More Poor Rock Chutes at the Quincy No.2 Rockhouse
More Poor Rock Chutes
At the other end of the rail spur opening are two other chutes dropping down from the ceiling. The one to the right was attached to a small silo (which can be seen just behind it) holding the crushed poor rock produced by the poor rock floor crusher. The one on the left is yet another poor rock chute coming down from the poor rock level – though its exact purpose is a mystery to me.

In addition to the chutes there was yet another method in which cars could be loaded along this rail spur. That was through the use of a pair of overhead cranes which entered this space from the adjacent shafthouse…

The Rail Cranes at the Quincy No.2 Rockhouse
The Rail Cranes
Those cranes were simple crane blocks attached to trolleys riding along I beams extending over the rail spur.  The chains and trolleys are now gone, but the I Beams on which they once ran can still be seen running across the space just above the rock car. Originally these cranes would have passed into the adjacent shafthouse through a large opening – an opening now boarded up and covered as seen above. Behind that newly added wall stands the skip road itself and a large concrete ramp on which various items brought up from the underground could be dumped. These items included spent drill bits, various tools, timbers, and the occasional large piece of mass copper. Any of those items could then be loaded up on the overhead cranes and brought over this rail spur to be loaded onto rail cars.

Of course no tour of a shaft/rockhouse would be complete without a look at the portion of the building dedicated to the shaft itself – which sits just behind this faux wall. Its into that space that we head next…

To Be Continued…

Be sure to check out the other parts in this series:
Part One Part Two Part Three Part Four

Discuss…

  1. I really need to get up there and do some exploring

  2. I loved living in Laurium and the Copper Country for 16 years. Wish you could note who the current owners are of those beautiful homes.

  3. I’m guessing they did not use a locomotive to load the cars. More likely the track had a slight grade, the locomotive would push the cars under the rockhouse and leave, the mine workers would use the handbrake to roll the cars under the loading suites.

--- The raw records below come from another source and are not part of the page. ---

/-- SCLOSE. -/
def execSclose (slot ctx stall t : Nat) (s : State) : Out :=
  .next (s.issueInstr slot ctx stall t (0x19, 0) (fun s k w =>
    let m := k.st_ (iD w)
    let s := s.engineCount slot 3 (m.buf.length * 128)
    .done (s.setCtx slot ctx (k.setSt (iD w) { m with opened := false, buf := [], marked := [] })) (k.pc + 8) 0))

/-- SPOS. -/
def execSpos (slot ctx stall t : Nat) (s : State) : Out :=
  .next (s.issueReg slot ctx stall t (0x1A, 0) (fun k w =>
    let m := k.st_ (iA w)
    k.setG (iD w) (BitVec.ofNat 64 (m.consumed % 2 ^ 63 + b2n m.ended * 2 ^ 63))))

/-- SRD. -/
def execSrd (slot ctx stall t : Nat) (s : State) : Out :=
  .next (s.issueInstr slot ctx stall t (0x1B, 0) (fun s k w =>
    let m := k.st_ (iA w)
    if fmtScaled m.fmt ∨ fmtCapacity m.fmt < iImm16 w then .fault s Code.illegalInstruction (w % 2 ^ 32)
    else
      match s.ctxOwner slot ctx with
      | none => .stall s
      | some p =>
        let n := min (iImm16 w) (m.total slot - m.consumed)
        let f := s.fetchElems p slot m m.consumed n
        match f.1 with
        | .wait => .stall f.2
        | .fault code d => .fault f.2 code d
        | .ok m =>
          let v := packElems (fmtBits m.fmt) ((List.range n).map (fun j => m.code (m.elemAt slot (m.consumed + j))))
          let s := f.2.setCtx slot ctx (((f.2.ctx slot ctx).setV (iD w) v).setG (iC w) (BitVec.ofNat 64 n))
          .done (s.consumed p slot ctx (iA w) m n) (k.pc + 8) 0))

/-- SRDX. -/
def execSrdx (slot ctx stall t : Nat) (s : State) : Out :=
  .next (s.issueInstr slot ctx stall t (0x1C, 0) (fun s k w =>
    let m := k.st_ (iA w)
    match s.ctxOwner slot ctx with
    | none => .stall s
    | some p =>
      let n := min (iImm16 w) (m.total slot - m.consumed)
      let f := s.fetchElems p slot m m.consumed n
      match f.1 with
      | .wait => .stall f.2
      | .fault code d => .fault f.2 code d
      | .ok m =>
        let r := (List.range n).map (fun j =>
          let i := m.elemAt slot (m.consumed + j)
          dequant m.fmt (m.code i) (m.scaleCode i) (iSat w))
        let k1 := (((f.2.ctx slot ctx).setV (iD w) (packElems 32 (r.map (·.1)))).setG (iC w) (BitVec.ofNat 64 n)).raise
          (orFlags (r.map (·.2)))
        let s := (f.2.setCtx slot ctx k1).engineCount slot 7 (r.filter (fun x => bit x.2 2)).length
        .done (s.consumed p slot ctx (iA w) m n) (k.pc + 8) 0))

/-! ### The tile store (R326, R350, 12 R291) -/

/-- Bytes of a composite's bitmaps and control state at a slot (15 R350): N bytes rounded up to 64, and 64, for each chunk. -/
def compClaim (n chunks : Nat) : Nat := chunks * (ceilDiv n 64 * 64 + 64)

/-- TARGET of a composite descriptor (15 R345). -/
def cdTarget (d : List Byte) : Nat := leAt d 0 8
/-- ELEMENTS. -/
def cdElements (d : List Byte) : Nat := leAt d 8 4
/-- CONTRIBUTORS. -/
def cdContribs (d : List Byte) : Nat := leAt d 12 2
/-- ELEM_FORMAT. -/
def cdFmt (d : List Byte) : Nat := leAt d 14 1
/-- RESULT_FORMAT. -/
def cdResult (d : List Byte) : Nat := leAt d 15 1
/-- OP. -/
def cdOp (d : List Byte) : Nat := leAt d 16 1
/-- FLAGS: FAST. -/
def cdFast (d : List Byte) : Bool := bit (leAt d 17 1) 0
/-- FLAGS: SAT. -/
def cdSat (d : List Byte) : Bool := bit (leAt d 17 1) 1
/-- WINDOW. -/
def cdWindow (d : List Byte) : Nat := leAt d 18 1
/-- STALL_FRAMES. -/
def cdStall (d : List Byte) : Nat := leAt d 20 2
/-- NOTIFY[i]. -/
def cdNotify (d : List Byte) (i : Nat) : Nat := leAt d (24 + 4 * i) 4
/-- Bytes of a result element. -/
def cdSize (d : List Byte) : Nat := fmtBits (cdResult d) / 8
/-- Chunks of a composite (15 R347). -/
def cdChunks (d : List Byte) : Nat := ceilDiv (cdElements d) 4096
/-- Home slot of a chunk: that of its first result byte. -/
def cdHome (d : List Byte) (c : Nat) : Nat := slotOf (cdTarget d + c * 4096 * cdSize d)
/-- Chunks homed at a slot. -/
def cdHomed (d : List Byte) (slot : Nat) : Nat := ((List.range (cdChunks d)).filter (fun c => cdHome d c = slot)).length
/-- Chunks for which a composite reserves at a slot: min(r, h) (15 R350). -/
def cdReserved (d : List Byte) (slot : Nat) : Nat := min (cdWindow d) (cdHomed d slot)
/-- A chunk of the composite is an exact SUM. -/
def cdExact (d : List Byte) : Bool := cdOp d = 0 && !cdFast d
/-- Accumulator units that a composite reserves at a slot. -/
def cdUnits (d : List Byte) (slot : Nat) : Nat := cdReserved d slot * (if cdExact d then 10 else 1)

/-- Open composites of a partition. -/
def State.openComps (s : State) (p : Nat) : List (Nat × Comp) :=
  s.reels.comps.filter (fun e => e.2.st = 1 && e.2.part = p)

/-- Bytes of a partition's quota at a slot that open composites claim. -/
def State.compClaims (s : State) (p slot : Nat) : Nat :=
  ((s.openComps p).map (fun e => compClaim (cdContribs e.2.desc) (cdReserved e.2.desc slot))).sum

/-- Claims of a sealed partition's pool-operation windows at a slot (12 R291): 256 KiB each. -/
def State.stageClaims (s : State) (p slot : Nat) : Nat :=
  if !s.isSealed p then 0
  else ((s.reels.jobs.filter (fun j => handlePart j.req.h.handle = p)).map (fun j =>
    (j.wins.filter (fun e => e.1 % 32 = slot && e.2 = 2)).length)).sum * 262144

/-- Bytes of a partition's quota at a slot that reel instructions reach. -/
def State.storeReach (s : State) (p slot : Nat) : Nat :=
  s.rd (K.storeQuotas p slot) * 1024 - s.compClaims p slot - s.stageClaims p slot

/-- Key of a byte of a partition's quota at a slot. -/
def storeKey (p slot off : Nat) : Nat := (slot * 64 + p) * 2 ^ 26 + off

/-- Bytes of the tile store. -/
def State.storeBytes (s : State) (p slot off n : Nat) : List Byte :=
  (List.range n).map (fun i => (Tab.find s.reels.store (storeKey p slot off + i)).getD 0#8)

/-- Write bytes of the tile store. -/
def State.putStore (s : State) (p slot off : Nat) (d : List Byte) : State :=
  { s with reels := { s.reels with store := memPuts s.reels.store (storeKey p slot off) d } }

/-- Address of a tile-store or pool access: (Ga + IMM32) with bits [2:0] cleared; IMM32 without a sign (log entry 91). -/
def reelAddr (k : Ctx) (w : Nat) : Nat := ((k.gr (iA w) + BitVec.ofNat 64 (iImm32 w)).toNat) / 8 * 8

/-- The fault of a reel that reads a word whose double-bit error no code corrects: an uncorrectable line in native mode, a marked
one in poison mode (09 R212, 12 R272). -/
def State.badRead (s : State) (p : Nat) : Nat := if s.poisonMode p then Code.poisonConsumed else Code.streamDataError

/-- A tile-store instruction of `n` bytes: it faults outside the quota's reach, waits while the quota is scrubbed, and
otherwise acts through `f` (R326). A load of which `dbl` words hold a double-bit error faults (12 R272); the fault's DETAIL is stated
for streams alone: a free value. -/
def State.storeInstr (s : State) (slot c stall t op n dbl : Nat) (f : State → Nat → Nat → Ctx → Nat → State) : State :=
  s.issueInstr slot c stall t (op, 0) (fun s k w =>
    match s.ctxOwner slot c with
    | none => .stall s
    | some p =>
      let a := reelAddr k w
      if s.reels.scrubStore.contains (slot * 64 + p) then .stall s
      else if s.storeReach p slot < a + n then .fault s Code.tileStoreBounds (a % 2 ^ 32)
      else if dbl ≠ 0 then
        let d := s.draw (2 ^ 32)
        .fault d.2 (s.badRead p) d.1
      else .done ((f s p a k w).spend slot p 9 n) (k.pc + 8) 0)

/-- TLDG. -/
def execTldg (slot ctx stall dbl t : Nat) (s : State) : Out :=
  .next (s.storeInstr slot ctx stall t 0x20 8 dbl (fun s p a k w =>
    s.setCtx slot ctx (k.setG (iD w) (BitVec.ofNat 64 (ofLE (s.storeBytes p slot a 8))))))
/-- TSTG. -/
def execTstg (slot ctx stall t : Nat) (s : State) : Out :=
  .next (s.storeInstr slot ctx stall t 0x21 8 0 (fun s p a k w => s.putStore p slot a (toLE 8 (k.gr (iD w)).toNat)))
/-- TLDV. -/
def execTldv (slot ctx stall dbl t : Nat) (s : State) : Out :=
  .next (s.storeInstr slot ctx stall t 0x22 512 dbl (fun s p a k w =>
    s.setCtx slot ctx (k.setV (iD w) (ofLE (s.storeBytes p slot a 512)))))
/-- TSTV. -/
def execTstv (slot ctx stall t : Nat) (s : State) : Out :=
  .next (s.storeInstr slot ctx stall t 0x23 512 0 (fun s p a k w => s.putStore p slot a (toLE 512 (k.vr (iD w)))))
/-- TLDQ. -/
def execTldq (slot ctx stall dbl t : Nat) (s : State) : Out :=
  .next (s.storeInstr slot ctx stall t 0x24 2048 dbl (fun s p a k w =>
    s.setCtx slot ctx (k.setQ (iD w) (ofLE (s.storeBytes p slot a 2048)))))
/-- TSTQ. -/
def execTstq (slot ctx stall t : Nat) (s : State) : Out :=
  .next (s.storeInstr slot ctx stall t 0x25 2048 0 (fun s p a k w => s.putStore p slot a (toLE 2048 (k.qr (iD w)))))
/-- TLDM. -/
def execTldm (slot ctx stall dbl t : Nat) (s : State) : Out :=
  .next (s.storeInstr slot ctx stall t 0x26 128 dbl (fun s p a k w =>
    s.setCtx slot ctx (k.setM (iD w) (ofLE (s.storeBytes p slot a 128)))))
/-- TSTM. -/
def execTstm (slot ctx stall t : Nat) (s : State) : Out :=
  .next (s.storeInstr slot ctx stall t 0x27 128 0 (fun s p a k w => s.putStore p slot a (toLE 128 (k.mr (iD w)))))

  4. After looking at the intricate design and Innovation that Quincy pioneered it is no wonder to me that they were the most profitable company in the region. Is it a fair assumption that Quincy had the highest incidence of mass copper due to the load it was working? As usual Mike this group of articles is so intriguing! Thank you!
    Gator

  5. Quincy was only the most profitable in the region back in the 1860s, as they were one of the first to successfully work “non-mass” copper (conglomerate/amygdaloid). After that they were far exceeded by Calumet and Hecla, who were sitting on the mother lode. The great engineering you see resulted from competition and declining copper prices – they had to reduce operating costs wherever possible to remain in operation. The size of the shaft/rock-house and hoist at Quincy #2 were designed for efficiency, not giant production. Other mines to the North were using way more power and hoisting way more rock (Calumet, Tamarack, Ahmeek, etc.). What was remarkable about Quincy was that they managed to stay profitable for so many years and not be bought out – while all other mines in the region became part of C&H (North of Hancock) or Copper Range (South of Hancock) or just closed. What’s remarkable today is the amount of equipment and structures that remain. While the industrial powerhouse of Calumet had most of the equipment scrapped (like most of the other mines), Quincy was kind of planning to return to operation someday. Then eventually the property was secured and now Quincy is the largest collection of industrial ruins in the area.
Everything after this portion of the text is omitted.